# New Years Eve Venison Backstraps



## MossyMO (Feb 12, 2004)

A few trimmed up venison backstraps.


-----

Venison backstraps seasoned with Tatonka Dust.


-----

Smoked the venison backstraps with oak at 150º for about an hour, then pulled them to raise the grill temperature to 500º and grilled them to an internal temperature of 125º.


-----

The internal meat temperature then kept climbing after removed from the grill more than usual and the backstraps were done a tad more than we prefer.


-----

Here is the backstrap sliced.


-----

Venison backstraps seasoned with Tatonka Dust, smoked with oak and plated with shrimp seasoned with Feiny's Chesapeake Bay and mixed veggies.
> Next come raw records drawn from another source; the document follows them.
-- ==== Sys2Proof/Decode.lean ====
section
/-! DEFINITION. Number words (R106 to R108), codes and register indices (R102 to R104, 10_state.md), the decoder, total on
any words and rejecting by name (R118, R119), the encoder (R101, R105, R110 to R117) and the byte serialisation (R109). -/

namespace Sys2Proof

/-! ### Number words -/

/-- The size of a finite binary32 pattern in units of `2^-149`, from its exponent and fraction fields (R106). -/
def binary32Units (e f : Nat) : Nat := if e = 0 then f else (2 ^ 23 + f) * 2 ^ (e - 1)

/-- The exact value of a `NUM` operand word; none for the reserved exponent 255 (R106, R119). -/
def decodeNum (w : Word) : Option Number :=
  let e := w.toNat / 2 ^ 23 % 2 ^ 8
  let f := w.toNat % 2 ^ 23
  if e = 255 then none
  else
    let m : Number := (binary32Units e f : Number) / 2 ^ 149
    some (if w.toNat / 2 ^ 31 = 1 then -m else m)

/-- `n / d` rounded to the nearest integer, ties to the even one (R108). -/
def roundHalfEven (n d : Nat) : Nat :=
  let q := n / d
  let r := n % d
  if 2 * r < d then q else if d < 2 * r then q + 1 else q + q % 2

/-- The largest finite binary32 pattern without its sign bit. -/
def binary32Max : Nat := 0x7F7FFFFF

/-- The pattern, without sign, of the binary32 value nearest to `n / d ≥ 0` in units of `2^-149` (R108): one unit in the last
place is `2^k` units, and `k * 2^23` plus the rounded count of them is the pattern. A value beyond the format gives the
largest finite one: DEDUCED, log entry 18; unsafe for such values. -/
def binary32Pattern (n d : Nat) : Nat :=
  let k := Nat.log2 (n / d) - 23
  min (k * 2 ^ 23 + roundHalfEven n (d * 2 ^ k)) binary32Max

/-- The binary32 word of a number: its own pattern if it has one, else the nearest, ties to even; 0 is `0x00000000` (R108). -/
def encodeNum (q : Number) : Word :=
  let p := binary32Pattern (q.num.natAbs * 2 ^ 149) q.den
  BitVec.ofNat 32 (if q.num < 0 ∧ p ≠ 0 then 2 ^ 31 + p else p)

/-- The word of a natural number (R107, R108). No rule states the word of one of `2^32` or more: it is taken modulo `2^32`, DESIGN
CHOICE, log entry 42; unsafe for such values. -/
def encodeInt (n : Nat) : Word := BitVec.ofNat 32 n

/-- The word of a `Bool` (R107, R108). -/
def encodeBool (b : Bool) : Word := if b then 1 else 0

/-- The value of an `INT` operand word (R107). -/
def decodeInt (w : Word) : Nat := w.toNat

/-- A `Bool` operand word, 0 or 1 (R107, R119). -/
def decodeBool (w : Word) : Option Bool :=
  match w.toNat with
  | 0 => some false
  | 1 => some true
  | _ => none

/-- A note or velocity, 0 to 127 (R119). -/
def decodeSeven (w : Word) : Option (Fin 128) := if h : w.toNat < 128 then some ⟨w.toNat, h⟩ else none

/-- A controller number, 0 to 255 (R119). -/
def decodeCc (w : Word) : Option (Fin 256) := if h : w.toNat < 256 then some ⟨w.toNat, h⟩ else none

/-! ### Codes of the enumerations -/

/-- `UNIT` codes (R102). -/
def UnitCode.code : UnitCode → Nat
  | .env => 0
  | .lfo => 1
  | .flt => 2
  | .mtx => 3
  | .voice => 4
  | .eng => 5

/-- `STATE` codes (R26). -/
def EnvState.code : EnvState → Nat
  | .none => 0
  | .attack => 1
  | .decay => 2
  | .sustain => 3
  | .release => 4
  | .ended => 5

/-- `WAVEFORM` codes (R33). -/
def Waveform.code : Waveform → Nat
  | .sine => 0
  | .triangle => 1
  | .pulse => 2
  | .rectangle => 3
  | .sawtooth => 4
  | .random => 5
  | .custom => 6

/-- The waveform of a code (R33, R119). -/
def Waveform.ofCode : Nat → Option Waveform
  | 0 => some .sine
  | 1 => some .triangle
  | 2 => some .pulse
  | 3 => some .rectangle
  | 4 => some .sawtooth
  | 5 => some .random
  | 6 => some .custom
  | _ => none

/-- Filter `TYPE` codes (R36). -/
def FilterType.code : FilterType → Nat
  | .none => 0
  | .lowpass => 1
  | .highpass => 2

/-- The filter type of a code (R36, R119). -/
def FilterType.ofCode : Nat → Option FilterType
  | 0 => some .none
  | 1 => some .lowpass
  | 2 => some .highpass
  | _ => none

/-- ModSrc codes (R38). -/
def ModSrc.code : ModSrc → Nat
  | .none => 0
  | .aeg => 1
  | .eg2 => 2
  | .lfo1 => 3
  | .lfo2 => 4
  | .lfo3 => 5
  | .modWheel => 6
  | .velocity => 7
  | .absNote => 8
  | .relNote => 9
  | .randomUnipolar => 10
  | .randomBipolar => 11
  | .gate => 12
  | .inLoop => 13

/-- The modulation source of a code (R38, R119). -/
def ModSrc.ofCode : Nat → Option ModSrc
  | 0 => some .none
  | 1 => some .aeg
  | 2 => some .eg2
  | 3 => some .lfo1
  | 4 => some .lfo2
  | 5 => some .lfo3
  | 6 => some .modWheel
  | 7 => some .velocity
  | 8 => some .absNote
  | 9 => some .relNote
  | 10 => some .randomUnipolar
  | 11 => some .randomBipolar
  | 12 => some .gate
  | 13 => some .inLoop
  | _ => none

/-- ModDest codes (R39). -/
def ModDest.code : ModDest → Nat
  | .filterCutoff => 0
  | .filterResonance => 1
  | .pitch => 2
  | .pan => 3
  | .amplitude => 4

/-- The destination of a code (R39, R119). -/
def ModDest.ofCode : Nat → Option ModDest
  | 0 => some .filterCutoff
  | 1 => some .filterResonance
  | 2 => some .pitch
  | 3 => some .pan
  | 4 => some .amplitude
  | _ => none

/-- MathFunc codes (R40). -/
def MathFunc.code : MathFunc → Nat
  | .identity => 0
  | .oneMinus => 1
  | .biToUni => 2
  | .uniToBi => 3
  | .square => 4
  | .cube => 5
  | .abs => 6
  | .neg => 7

/-- The combining function of a code (R40, R119). -/
def MathFunc.ofCode : Nat → Option MathFunc
  | 0 => some .identity
  | 1 => some .oneMinus
  | 2 => some .biToUni
  | 3 => some .uniToBi
  | 4 => some .square
  | 5 => some .cube
  | 6 => some .abs
  | 7 => some .neg
  | _ => none

/-- Play mode codes (R42). No command carries one: a Sample's plain fields are written by the host (R404). -/
def PlayMode.code : PlayMode → Nat
  | .standard => 0
  | .loop => 1
  | .shot => 2
  | .loopUntilRelease => 3

/-- The play mode of a code (R42). -/
def PlayMode.ofCode : Nat → Option PlayMode
  | 0 => some .standard
  | 1 => some .loop
  | 2 => some .shot
  | 3 => some .loopUntilRelease
  | _ => none

/-! ### Register indices -/

/-- Indices `WR` admits (R20, R114). -/
def EnvParam.idx : EnvParam → Nat
  | .a => 0
  | .d => 1
  | .s => 2
  | .r => 3

/-- The parameter register of an index (R20, R114, R118). -/
def EnvParam.ofIdx : Nat → Option EnvParam
  | 0 => some .a
  | 1 => some .d
  | 2 => some .s
  | 3 => some .r
  | _ => none

/-- Indices `RD` admits (R20, R115). -/
def EnvReg.idx : EnvReg → Nat
  | .a => 0
  | .d => 1
  | .s => 2
  | .r => 3
  | .value => 4
  | .state => 5

/-- The register of an index (R20, R115, R118). -/
def EnvReg.ofIdx : Nat → Option EnvReg
  | 0 => some .a
  | 1 => some .d
  | 2 => some .s
  | 3 => some .r
  | 4 => some .value
  | 5 => some .state
  | _ => none

/-- Indices of the LFO configuration registers (R33). -/
def LfoCfg.idx : LfoCfg → Nat
  | .waveform => 0
  | .freqHz => 1
  | .syncEn => 2
  | .syncBeats => 3
  | .delaySec => 4
  | .delaySyncEn => 5
  | .delayBeats => 6
  | .fadeSec => 7
  | .fadeSyncEn => 8
  | .fadeBeats => 9
  | .onceEn => 10
  | .randphaseEn => 11
  | .quantEn => 12
  | .quantLevels => 13
  | .numSteps => 14

/-- Indices of the LFO runtime registers (R34). -/
def LfoRun.idx : LfoRun → Nat
  | .period => 16
  | .startPhase => 17
  | .t => 18
  | .randHold => 19
  | .value => 20

/-- Indices `LFO.RD` admits (R191). -/
def LfoReg.idx : LfoReg → Nat
  | .cfg c => c.idx
  | .run r => r.idx

/-- The LFO register of an index (R33, R34, R191, R118). -/
def LfoReg.ofIdx : Nat → Option LfoReg
  | 0 => some (.cfg .waveform)
  | 1 => some (.cfg .freqHz)
  | 2 => some (.cfg .syncEn)
  | 3 => some (.cfg .syncBeats)
  | 4 => some (.cfg .delaySec)
  | 5 => some (.cfg .delaySyncEn)
  | 6 => some (.cfg .delayBeats)
  | 7 => some (.cfg .fadeSec)
  | 8 => some (.cfg .fadeSyncEn)
  | 9 => some (.cfg .fadeBeats)
  | 10 => some (.cfg .onceEn)
  | 11 => some (.cfg .randphaseEn)
  | 12 => some (.cfg .quantEn)
  | 13 => some (.cfg .quantLevels)
  | 14 => some (.cfg .numSteps)
  | 16 => some (.run .period)
  | 17 => some (.run .startPhase)
  | 18 => some (.run .t)
  | 19 => some (.run .randHold)
  | 20 => some (.run .value)
  | _ => none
Even a tad overdone than we prefer, the backstraps and everything was delicious!



Thanks for looking!


----------



## Dak (Feb 28, 2005)

Excellent!


----------



## 9manfan (Oct 22, 2008)

Very nice..............


----------



## Sasha and Abby (May 11, 2004)

WOW!!!


----------



## MossyMO (Feb 12, 2004)

So we have this left over venison backstrap...


-----

Sautéed green peppers and onions seasoned with Tatonka Dust.


-----

Italian loaf buttered and seasoned with Butter Blast seasoning, oak smoked Tatonka Dusted venison backstrap, sautéed green peppers and onions, with Swiss/provolone cheese. After the picture was taken a layer of cheese was put over the the backstrap also and then placed in the oven till the cheese was melting.


-----

Venison Backstrap Philly Sandwich and Potato Grillers.


-----


----------